Despite the class of 2020 not having the opportunity to partake of the new facilities as expected, Anderson said the school still intends on including them in the new building.
"When we first started and did the groundbreaking, we were thinking it was going to be the 2020 graduates, so we allowed them to be part of the ceremony. We are going to honor them in some way," said Anderson.
"The weather and the holdups with different things, I feel really bad about that. That was one of the things I did learn through this process, that you can't control the weather. You can't control when you have so many other people involved. We don't know how yet, but we do want to honor those kids that were the ones that kind of took the lead."
She added that the bench that the class of 2018 gifted to the school would be placed somewhere in the new building.
For now, construction is ongoing, and according to Cox, erection of framing for the project began three weeks ago.
"This is probably only 20 percent of the building. So we'll be doing framing well into probably the end of this year," he said.
The project currently has approximately 30 workers on site each day, but Cox said that as construction progresses, that number will rise to 75-80 workers per day, many of which are local.
As for the old Cutter Morning Star High School building, Anderson said the district is currently investigating ways to re-purpose it.
"We've gotten quite a bit of feedback on that. We actually applied for a school-based health clinic, but we haven't heard anything on the grant yet, so I'm assuming we haven't gotten it. But I haven't gotten the letter for sure that we didn't. We're looking at a lot of different things."
Anderson offered her thanks to several groups of people for the new facilities.
"The biggest thing is our board support. They've worked tirelessly. The community has been very, very supportive. And I know that they are very, very excited," she said, along with expressing thanks to Hill & Cox Corp. and Jackson Brown Palculict Architects.
Cox and Anderson expressed their belief that the new facilities will be well worth the wait.
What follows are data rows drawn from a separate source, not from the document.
theorem witness_BadImageEntersConfigFault :
    (∃ sum, readImage (.bytes (image ++ [0, 0])) = .bad sum) ∧ readImage .noAcknowledge = .missing
      ∧ loading.stc.inReset = false ∧ loading.stc.station = .loading ∧ loading.slc.sending = none :=
  by
  refine ⟨?_, rfl, rfl, rfl, rfl⟩
  have h : (match readImage (.bytes (image ++ [0, 0])) with | .bad _ => true | _ => false) = true := by decide
  revert h
  cases readImage (.bytes (image ++ [0, 0])) <;> simp

/-- The image with both span bytes of channel 0 at values. -/
def spanned (a b : Byte) : List Byte := (image.set 32 a).set 33 b

/-- The image with its right sum. -/
def summed (b : List Byte) : List Byte := b ++ [byteOf ((byteSum b).toNat / 256), byteOf (byteSum b).toNat]

/-- Every limit of R192 met and just missed; the good image has the least length. A span of 65,534, and one of 65,535, whose
image is whole and sums right. -/
theorem witness_ImageIsCheckedBeforeUse :
    (at2 [0, 58] 0 < 59 ∧ 512 < at2 [2, 1] 0 ∧ 59 + 30 * at1 [0, 60] 58 < at2 [0, 60] 0
      ∧ image.length < at2 image 0 + 2)
      ∧ (at2 (image ++ [0, 0]) 0 = 59 ∧ (image ++ [0, 0]).length = 61
        ∧ wordAt (image ++ [0, 0]) 59 ≠ byteSum ((image ++ [0, 0]).take 59))
      ∧ (match readImage goodImage with | .good .. => true | _ => false) = true
      ∧ (match readImage (.bytes (summed (spanned 255 254))) with | .good .. => true | _ => false) = true
      ∧ (match readImage (.bytes (summed (spanned 255 255))) with | .bad x => x == byteSum (spanned 255 255) | _ => false)
          = true := by decide

def restarting : State := with1 (waiting .ask 9 0 [8]) station4

theorem witness_RestartKeepsRecordsAndLastSummary :
    restarting.stc.inReset = false ∧ restarting.slc.receiveQueue = waiting .ask 9 0 [8] :: []
      ∧ rxKind (waiting .ask 9 0 [8]) = some .ask ∧ askedKind (waiting .ask 9 0 [8]) = 8 ∧ restarting.ses.last = none
      ∧ { restarting with ses := { restarting.ses with last := some summary213 } }.ses.last = some summary213 := by
  exact ⟨rfl, rfl, by decide, by decide, rfl, rfl⟩

/-- Both clamps at their limits and one past them. -/
theorem witness_ChannelLoadIsRoundedAndClamped :
    IsRounded ((-1600032 - 0) * 32768) 1048576 (-50001) ∧ IsRounded ((-1600000 - 0) * 32768) 1048576 (-50000)
      ∧ IsRounded ((6400000 - 0) * 32768) 1048576 200000 ∧ IsRounded ((6400032 - 0) * 32768) 1048576 200001 := by
  unfold IsRounded; decide

theorem witness_InstantsFormSamples :
    weighing.stc.inReset = false ∧ weighing.stc.station = .ready ∧ weighing.lfe.nextInstant = some 1002500
      ∧ reached 1002500 1002500 = true ∧ weighing.lfe.group.length = 3
      ∧ { weighing with lfe := { weighing.lfe with group := weighing.lfe.group.take 2 } }.lfe.group.length < 3
      ∧ weighing.lfe.block.length < 799
      ∧ (let s : State := { weighing with
            ses := running.ses, lfe := { weighing.lfe with block := List.replicate 799 (sample 1000000 180 90) } }
         s.stc.station = .ready ∧ s.ses.state ≠ .idle ∧ s.lfe.group.length = 3 ∧ ¬ s.lfe.block.length < 799) := by
  refine ⟨rfl, rfl, rfl, by decide, rfl, by decide, by decide, rfl, by decide, rfl, ?_⟩
  rw [List.length_replicate]
  decide

/-- A station about to test its block of 800, settling or weighing nothing. -/
def blockFull (st : StationState) : State :=
  { weighing with
    stc := { weighing.stc with station := st },
    lfe := { weighing.lfe with block := List.replicate 799 (sample 1000000 180 90) } }

theorem witness_ZeroBlockIsTested (st : StationState) :
    (blockFull st).stc.inReset = false ∧ (blockFull .settling).stc.station = .settling
      ∧ ((blockFull .ready).stc.station = .ready ∧ (blockFull .ready).ses.state = .idle)
      ∧ (blockFull st).lfe.nextInstant = some 1002500 ∧ reached 1002500 1002500 = true
      ∧ (blockFull st).lfe.group.length = 3 ∧ (blockFull st).lfe.block.length = 799 :=
  ⟨rfl, rfl, ⟨rfl, rfl⟩, rfl, by decide, rfl, List.length_replicate⟩

/-- The pairing limit at the least head spacing, no delay, and both sides of the speed clamp. -/
theorem witness_CrossingFiguresFollowTheHeads :
    let x (h : Nat) : Settings := { Settings.reset with hA := h }
    let half (d : Time) : Half := { head := .outer, start := 2000000 - d, delivered := false }
    (50 ≤ headSpacing (x 50) .a ∧ headSpacing (x 250) .a ≤ 250 ∧ elapsed (half 400000).start 2000000 = 400000)
      ∧ elapsed (half 0).start 2000000 = 0
      ∧ 65535 < headSpacing (x 100) .a * 1000000 / elapsed (half 1525).start 2000000
      ∧ headSpacing (x 100) .a * 1000000 / elapsed (half 1526).start 2000000 ≤ 65535
      ∧ ((endUnit { ready with whu := { Whu.reset with endA := { EndUnit.reset with lastSpeed := some 16666 } } } .a).lastSpeed
          = some 16666)
      ∧ (endUnit { ready with whu := { Whu.reset with endA := { EndUnit.reset with lastSpeed := some 16666 } } } .b).lastSpeed
          = none
      ∧ (endUnit ready .a).lastSpeed = none ∧ (endUnit ready (otherEnd .a)).lastSpeed = none := by decide

def lockedUntil (release : Time) : State :=
  { ready with whu := { Whu.reset with endA := { EndUnit.reset with lock1 := some release } } }

/-- A station in READY with a HALF of the given head at end A, begun at 1,600,000; `delivered` one at a single-head end. -/
def halfA (h : HeadNo) (delivered : Bool) (s : State) : State :=
  { s with whu := { Whu.reset with endA := { EndUnit.reset with
      half := some { head := h, start := 1600000, delivered := delivered }, fault2 := delivered } } }

theorem halfA_latched (t : Time) (k h : HeadNo) (d : Bool) (s : State) (hr : s.stc.inReset = false)
    (hs : s.stc.station = .ready) : EdgeLatched t .a h (halfA k d s) :=
  ⟨hr, hs, fun _ hl => by cases h <;> cases hl⟩

/-- An edge at the release time is not locked out; one a microsecond before it is. The same head's edge; the other head's a
microsecond too late; one whose discarded HALF is the fourth in a run, which faults that edge's own head; the other head's that
completes a HALF delivered already. -/
theorem witness_HeadEdgeStartsAHalf :
    (lockedUntil 2008000).stc.station = .ready ∧ (∀ release, lockOf (endUnit (lockedUntil 2008000) .a) .outer = some release →
        earlier 2008000 release = false)
      ∧ (endUnit (lockedUntil 2008000) .a).half = none ∧ workingHead (endUnit (lockedUntil 2008000) .a) ≠ some .outer
      ∧ lockOf (endUnit (lockedUntil 2008000) .a) .outer = some 2008000 ∧ earlier 2007999 2008000 = true
      ∧ (blockFull .settling).stc.station ≠ .ready
      ∧ (∀ t h d, EdgeLatched t .a h (halfA .outer d ready)
        ∧ (endUnit (halfA .outer d ready) .a).half = some { head := .outer, start := 1600000, delivered := d })
      ∧ (let half : Half := { head := .outer, start := 1600000, delivered := false }
         let u := endUnit (halfA .outer false ready) .a
         Discards 2000000 half .outer ∧ Discards 2000001 half .inner ∧ ¬ Discards 2000000 half .inner
          ∧ workingHead (discardedEnd .outer u) = none ∧ (discardedEnd .outer u).runCount = 1
          ∧ workingHead (discardedEnd .outer { u with runHead := some .outer, runCount := 3 }) ≠ some .inner
          ∧ (discardedEnd .outer { u with runHead := some .outer, runCount := 3 }).fault2 = true
          ∧ (discardedEnd .outer { u with runHead := some .outer, runCount := 2 }).fault2 = false)
      ∧ elapsed 1600000 2000000 ≤ 400000
      ∧ (endUnit (halfA .outer true ready) .a).fault1 ≠ (endUnit (halfA .outer true ready) .a).fault2 :=
  ⟨rfl, fun _ h => by cases h; decide, rfl, by decide, rfl, by decide, by decide,
    fun _ _ _ => ⟨halfA_latched _ _ _ _ _ rfl rfl, rfl⟩,
    ⟨.inl rfl, .inr (by decide), by unfold Discards; decide, by decide, by decide, by decide, by decide, by decide⟩,
    by decide, by decide⟩

def halfOf (start : Time) (n : Nat) : State :=
  { ready with whu := { Whu.reset with endA := { EndUnit.reset with
      half := some { head := .outer, start := start, delivered := false }, runHead := some .outer, runCount := n } } }

theorem witness_ExpiredHalfIsCounted :
    (∀ n, (halfOf 10180000 n).stc.inReset = false
      ∧ (endUnit (halfOf 10180000 n) .a).half = some { head := .outer, start := 10180000, delivered := false })
      ∧ reached (10180000 + 400001) 10580001 = true ∧ min 4 ((endUnit (halfOf 0 2) .a).runCount + 1) ≠ 4
      ∧ min 4 ((endUnit (halfOf 0 3) .a).runCount + 1) = 4 ∧ (endUnit (halfOf 0 4) .a).runCount ≤ 4 :=
  ⟨fun _ => ⟨rfl, rfl⟩, by decide, by decide, by decide, by decide⟩

/-- The edge at 2,000,000 that completes a pair at end A delivers a crossing of the kind its first head gives. -/
theorem pair_delivers (k h : HeadNo) (s : State) (hk : k ≠ h) :
    ∃ c u l, Delivers 2000000 .a h (halfA k false s) c u l ∧ c.kind = (if k = .outer then .inward else .outward) :=
  ⟨_, _, _, .inl ⟨_, rfl, hk, (by decide : elapsed 1600000 2000000 ≤ 400000), rfl, rfl, rfl, rfl⟩, by cases k <;> rfl⟩

/-- End A with HA1 faulted: HA2 works alone. -/
def singleA (s : State) : State := { s with whu := { Whu.reset with endA := { EndUnit.reset with fault1 := true } } }

theorem single_delivers (s : State) (hr : s.stc.inReset = false) (hs : s.stc.station = .ready) :
    EdgeLatched 2000000 .a .inner (singleA s) ∧ ∃ c u l, Delivers 2000000 .a .inner (singleA s) c u l :=
  ⟨⟨hr, hs, fun _ h => by cases h⟩, _, _, _, .inr (.inl ⟨rfl, rfl, rfl, rfl, rfl⟩)⟩

/-- End A with a HALF of HA2 pending since 1,600,000, after `n` discarded ones; HA1 faulted already or not. -/
def runA (fault : Bool) (n : Nat) (s : State) : State :=
  { s with whu := { Whu.reset with endA := { EndUnit.reset with
      half := some { head := .inner, start := 1600000, delivered := false }, fault1 := fault, runHead := some .inner,
      runCount := n } } }

/-- HA2 again: at a single-head end with a HALF pending, and as the edge that completes the run of four by which HA1 is
faulted. -/
theorem run_delivers (fault : Bool) (n : Nat) (s : State) (hf : fault = true ∧ n ≤ 4 ∨ fault = false ∧ n = 3)
    (hr : s.stc.inReset = false) (hs : s.stc.station = .ready) :
    EdgeLatched 2000000 .a .inner (runA fault n s) ∧ workingHead (endUnit (runA true n s) .a) = some .inner
      ∧ workingHead (endUnit (runA false 3 s) .a) = none ∧ ∃ c u l, Delivers 2000000 .a .inner (runA fault n s) c u l :=
  ⟨⟨hr, hs, fun _ h => by cases h⟩, rfl, rfl, _, _, _, .inr (.inr ⟨_, rfl, .inl rfl,
    (by obtain ⟨rfl, h⟩ | ⟨rfl, rfl⟩ := hf
        · show workingHead (discardedEnd .inner (endUnit (runA true n ready) .a)) = some .inner
          have : n = 0 ∨ n = 1 ∨ n = 2 ∨ n = 3 ∨ n = 4 := by omega
          obtain rfl | rfl | rfl | rfl | rfl := this <;> decide
        · show workingHead (discardedEnd .inner (endUnit (runA false 3 ready) .a)) = some .inner
          decide), rfl, rfl, rfl⟩)⟩

/-- End A dead, a HALF of HA1 pending at it and one of HB1 at end B, both since 1,600,000. -/
def deadA (s : State) : State :=
  let half : Half := { head := .outer, start := 1600000, delivered := false }
  { s with whu := { Whu.reset with
      endA := { EndUnit.reset with half := some half, fault1 := true, fault2 := true },
      endB := { EndUnit.reset with half := some half } } }

/-- The dead end's own pair, which clears its faults, and the other end's. -/
theorem dead_delivers (s : State) (hr : s.stc.inReset = false) (hs : s.stc.station = .ready) :
    workingHead (endUnit (deadA s) .a) = none ∧ ∀ e, EdgeLatched 2000000 e .inner (deadA s)
      ∧ ∃ c u l, Delivers 2000000 e .inner (deadA s) c u l ∧ c.kind = .inward :=
  ⟨rfl, fun e => by
    cases e <;> exact ⟨⟨hr, hs, fun _ h => by cases h⟩, _, _, _, .inl ⟨_, rfl, by decide, by decide, rfl, rfl, rfl, rfl⟩, rfl⟩⟩

/-- The session 213 with the tracker as given, of checked direction UP or of unchecked direction DOWN. -/
def tracking (checked : Bool) (a : Atr) : State :=
  { running with
    ses := { running.ses with checked := checked, direction := if checked then .up else .down }, atr := a }

/-- DRAINING with one entry left; an OPEN may be held. -/
def draining (held : Option HeldOpen) : State :=
  { running with
    ses := { running.ses with
      state := .draining, drainLimit := some 135600002, haltExpiry := none, closeExpiry := none, held := held },
    fus := { running.fus with table := [twoRows .aligned] }, was := { Was.reset with highest := 1 } }

theorem draining_inv (held : Option HeldOpen) : AsmInv (draining held) where
  cursor := (by decide : 1 ≤ 1)
  patterns := fun _ h => by cases h
  table := (by decide : ∀ e ∈ [twoRows .aligned], 1 ≤ e.ordinal ∧ e.ordinal ≤ 1)
  items := fun _ h => by cases h
  group := fun _ h => by cases h
  session := {
    closed := fun h => by cases h
    opened := fun _ => ⟨summary213, rfl, rfl, rfl, rfl, rfl⟩
    opening := fun _ => ⟨rfl, rfl⟩
    halt := fun h => by cases h
    close := fun h => by cases h
    pending := fun h => by cases h
    tick := fun h => by cases h
    drain := ⟨fun _ => rfl, fun _ => rfl⟩
    matching := fun h => by cases h
    held := fun _ => rfl }
  idle := fun h => by cases h
  matched := fun h => by cases h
"When you're spending $15 million on a project, you want it to be done right. This is a one time shot. So having things exactly how Cutter Morning Star needs them to be is the most important thing. We're on time and in budget with what we have schedule wise and moneys set aside for the project. And despite some weather that we have had recently, the project is progressing well," Cox said.
"We don't build buildings here ... every few years, so we wanted it to last. We wanted it to be timeless. If they don't build anything else in 50 years, we want it to still be functional," Anderson said.